• [Problem description]
In the entries below, find the lines with the word "decodeFrame" and copy them.

┏━━

-- ==== Sys2Proof/Certificates/Slice0/Obligations.lean ====
section
/-! DEFINITION. The statements about the DCCNET link block, one Prop each. The comment of each names the rule of
the spec it formalises. -/

open Sys2Proof Sys2Proof.Machine

/-! ## Encoding -/

/-- Every instruction, with every operand, is read back from its bits (R81, R86, R95): no bit is dropped. The bits of
an event's operands are the model's choice (log entry 14). -/
def Obligations.DecodeOfEncodeIsTheInstruction : Prop :=
  ∀ i : Instr, decode (encode i) = .ok i

/-- Every received frame of at least 15 bytes is one frame instruction, and writing it gives the bytes back (R81,
R94). That a received frame is an instruction of its own is the model's choice (log entry 6). -/
def Obligations.EncodeOfDecodedFrameIsTheBytes : Prop :=
  ∀ b : Bytes, 15 ≤ b.length →
    ∃ t h, decode (.frame b) = .ok (.ofFrame t h (b.drop 15)) ∧ encode (.ofFrame t h (b.drop 15)) = .frame b

/-- Words written out from the spec's encodings (F1, F14, an `RST` header with no payload, the event codes of R95) are
read as the instructions they stand for. The empty operands of SEND and RX_READ are the model's choice (log entry 7).
-/
def Obligations.SpecWordsDecodeToTheirInstructions : Prop :=
  decode (.frame [0xdc, 0xc0, 0x23, 0xc2, 0xdc, 0xc0, 0x23, 0xc2, 0xbc, 0xb6, 0x00, 0x02, 0x00, 0x00, 0x00, 0x41,
      0x42]) =
    .ok (.data ⟨0xDCC023C2, 0xDCC023C2, 0xBCB6, 2, 0, 0⟩ [0x41, 0x42]) ∧
  decode (.frame [0xdc, 0xc0, 0x23, 0xc2, 0xdc, 0xc0, 0x23, 0xc2, 0x7e, 0xf9, 0x00, 0x00, 0x00, 0x00, 0x80]) =
    .ok (.ack ⟨0xDCC023C2, 0xDCC023C2, 0x7EF9, 0, 0, 0⟩ []) ∧
  decodeTableWord 120 0xDCC023C2DCC023C2652F0000FFFF20 =
    some (.rst ⟨0xDCC023C2, 0xDCC023C2, 0x652F, 0, 0xFFFF, 0⟩ []) ∧
  decodeTableWord 8 0 = some .reset ∧ decodeTableWord 8 1 = some (.send [] false) ∧
  decodeTableWord 8 2 = some (.rxRead []) ∧ decodeTableWord 8 3 = some .tick

/-! ## The machine as a whole -/

/-- One event is one step (R8): when the next presented item is an instruction, the step is that instruction's meaning
on the state without the item. -/
def Obligations.StepRunsTheDecodedInstruction : Prop :=
  ∀ (s : State) (item : PortItem) (rest : List PortItem) (i : Instr),
    s.inbox = item :: rest → decode item = .ok i → step s = exec i { s with inbox := rest }

/-- What the step does where there is no instruction: with nothing presented the block takes no event (R248), and a
received frame shorter than a header is discarded with `FrameTooShort` (R123, R130). The queue and the frame lane are
the model's choice (log entries 1, 2 and 15). -/
def Obligations.StepWithoutAnInstruction : Prop :=
  (∀ s : State, s.inbox = [] → step s = .next s) ∧
  ∀ (s : State) (b : Bytes) (rest : List PortItem),
    s.inbox = .frame b :: rest → b.length < 15 → s.conn = .opened →
      step s = .next { s with inbox := rest, carry := [], out := s.out ++ [.log .frameTooShort] }

/-- No rule of the spec stops the block (log entry 13): from every state the step answers a next state. -/
def Obligations.EveryStepHasANextState : Prop :=
  ∀ s : State, ∃ t, step s = .next t

/-- R32 (which the spec derives): the invariants hold after every event. -/
def Obligations.InvariantsHoldAfterEveryStep : Prop :=
  ∀ s t : State, BlockInv s → step s = .next t → BlockInv t

/-- R32 (which the spec derives): the invariants hold after RESET, whatever the state before, and at the model's reset
state, whose configuration is the model's choice (log entry 4). -/
def Obligations.InvariantsHoldAtReset : Prop :=
  BlockInv State.reset ∧ ∀ s t : State, exec .reset s = .next t → BlockInv t

/-- R5, R64, R62: no step changes the configuration, and what has been emitted stays emitted. That both stand in the
state is the model's choice (log entries 3 and 4). -/
def Obligations.ConfigurationAndPastOutputsNeverChange : Prop :=
  ∀ s t : State, step s = .next t → t.cfg = s.cfg ∧ s.out <+: t.out

/-- R62 and R209 (the spec's decision D26, and a table it derives): the actions of one event come in one of the listed
shapes, `DELIVER` before `TX`, `CLOSED` and `ABORTED` last. -/
def Obligations.ActionsOfOneEventAreOrdered : Prop :=
  ∀ (i : Instr) (s t : State), exec i s = .next t → ∃ acts, t.out = s.out ++ acts ∧ ActionShape s.cfg acts

/-- R89, R53, R172 (which the spec derives): every frame the block transmits is a whole data frame, acknowledgment or
reset frame, and what is pending stays a data frame. -/
def Obligations.OnlyTheFourFrameKindsAreTransmitted : Prop :=
  ∀ (i : Instr) (s t : State), PendingIsData s → exec i s = .next t →
    PendingIsData t ∧
      ∃ acts, t.out = s.out ++ acts ∧ ∀ b, Action.tx b ∈ acts → EmittedKind s.cfg b

/-- What the block transmits, a peer with the same marker decodes (R53, R89, R128). -/
def Obligations.TransmittedFramesDecode : Prop :=
  ∀ (cfg : Cfg) (b : Bytes), EmittedKind cfg b →
    ∃ f, decodeFrame cfg.sync b = .ok f ∧ b.length = 15 + f.payload.length ∧ idRefused f.id (rstSet f.flags) = false

/-- R164 (which the spec derives): while a frame is pending, no event puts another in its place: it stays as it is, or
it is cleared by its acknowledgment, by an abort or by RESET. -/
def Obligations.OneOutstandingFrame : Prop :=
  ∀ (i : Instr) (s t : State) (f : Bytes), s.conn = .opened → s.pending = some f → exec i s = .next t →
    t.pending = some f ∨
      t.pending = none ∧ (i = .reset ∨ t.conn = .aborted ∨
        ∃ rest, t.out = s.out ++ .sendOk :: rest ∧ t.outboundId = flipBit s.outboundId)

/-- R23, R202: `inboundId` is written and never read: two states that differ only in it stay so. -/
def Obligations.InboundIdIsNeverConsulted : Prop :=
  ∀ (i : Instr) (s t : State) (b : SeqBit), exec i s = .next t →
    ∃ c, exec i { s with inboundId := b } = .next { t with inboundId := c }

/-- R230, R196, R232, R233: there are exactly two ways into `Aborted`, and every other field keeps its value. One is a
`TICK` that is an expiry with the retry budget spent. The other is a received frame that decodes, with the `RST` bit
and a legal id, whose payload is the message: an RST, RST_END or RST_ACK frame instruction, or what an `RX_READ` finds
(the frame instruction is the model's choice, log entry 6). -/
def Obligations.ExactlyTwoWaysIntoAborted : Prop :=
  ∀ (i : Instr) (s t : State), exec i s = .next t → s.conn ≠ .aborted → t.conn = .aborted →
    (i = .tick ∧ s.conn = .opened ∧ s.pending ≠ none ∧ s.rtxTimer = 1 ∧ s.cfg.retryLimit ≤ s.retryCount.toNat ∧
      t = { s with
        conn := .aborted, abortCause := .retryBudgetExhausted, pending := none, rtxTimer := 0,
        out := s.out ++ [.tx (makeRst s.cfg), .aborted .retryBudgetExhausted s.cfg.rstMsg] }) ∨
    ∃ msg,
      ((∃ ty h p, (ty = .rst ∨ ty = .rstEnd ∨ ty = .rstAck) ∧ i = .ofFrame ty h p ∧ FrameIntact s.cfg.sync ty h p ∧
          (h.id = 0 ∨ h.id = 1 ∨ h.id = 0xFFFF) ∧ msg = p) ∨
        ∃ chunk n f, i = .rxRead chunk ∧ chunk ≠ [] ∧ scan (mark s.cfg.sync) (s.carry ++ chunk) = some n ∧
          decodeFrame s.cfg.sync ((s.carry ++ chunk).drop n) = .ok f ∧ rstSet f.flags = true ∧
          (f.id = 0 ∨ f.id = 1 ∨ f.id = 0xFFFF) ∧ msg = f.payload) ∧
      s.conn = .opened ∧
      t = { s with
        conn := .aborted, abortCause := .rstReceived, pending := none, rtxTimer := 0, carry := [],
        out := s.out ++ [.aborted .rstReceived msg] }

/-- R207, R234, R162 (the spec's decisions D17 and D18): a terminal state takes no event but RESET. `SEND` on an
aborted connection is answered `SEND_ABORTED` and changes nothing; every other instruction leaves the state as it is.
-/
def Obligations.TerminalStatesAbsorb : Prop :=
  ∀ (i : Instr) (s : State), s.conn ≠ .opened → i ≠ .reset →
    exec i s = if isSend i = true ∧ s.conn = .aborted then .next { s with out := s.out ++ [.sendAborted] } else .next s

/-! ## RESET -/

/-- R40 (the values are the spec's decisions D8 and D9): what RESET writes, in every state, with no output; and it is
the only way out of a terminal state. -/
def Obligations.ResetCreatesTheConnection : Prop :=
  (∀ s : State, exec .reset s = .next
    { cfg := s.cfg, conn := .opened, outboundId := 0, inboundId := 0, lastDelivered := none, pending := none,
      retryCount := 0, rtxTimer := 0, sendDone := false, recvDone := false, carry := [], abortCause := .none,
      inbox := s.inbox, out := s.out }) ∧
  ∀ (i : Instr) (s t : State), exec i s = .next t → s.conn ≠ .opened → i ≠ .reset → t.conn = s.conn

/-- R36, R260 (the spec's decisions D8 and D31): what a host reads at the status registers S0..S7 right after reset.
-/
def Obligations.StatusRegistersAfterReset : Prop :=
  ∀ s t : State, exec .reset s = .next t →
    t.status = { conn := 0, sendReady := true, sendDone := false, recvDone := false, outboundId := 0, inboundId := 0,
                 retryCount := 0, abortCause := 0 }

┗━━

• [Task answer]
    ∃ f, decodeFrame cfg.sync b = .ok f ∧ b.length = 15 + f.payload.length ∧ idRefused f.id (rstSet f.flags) = false
          decodeFrame s.cfg.sync ((s.carry ++ chunk).drop n) = .ok f ∧ rstSet f.flags = true ∧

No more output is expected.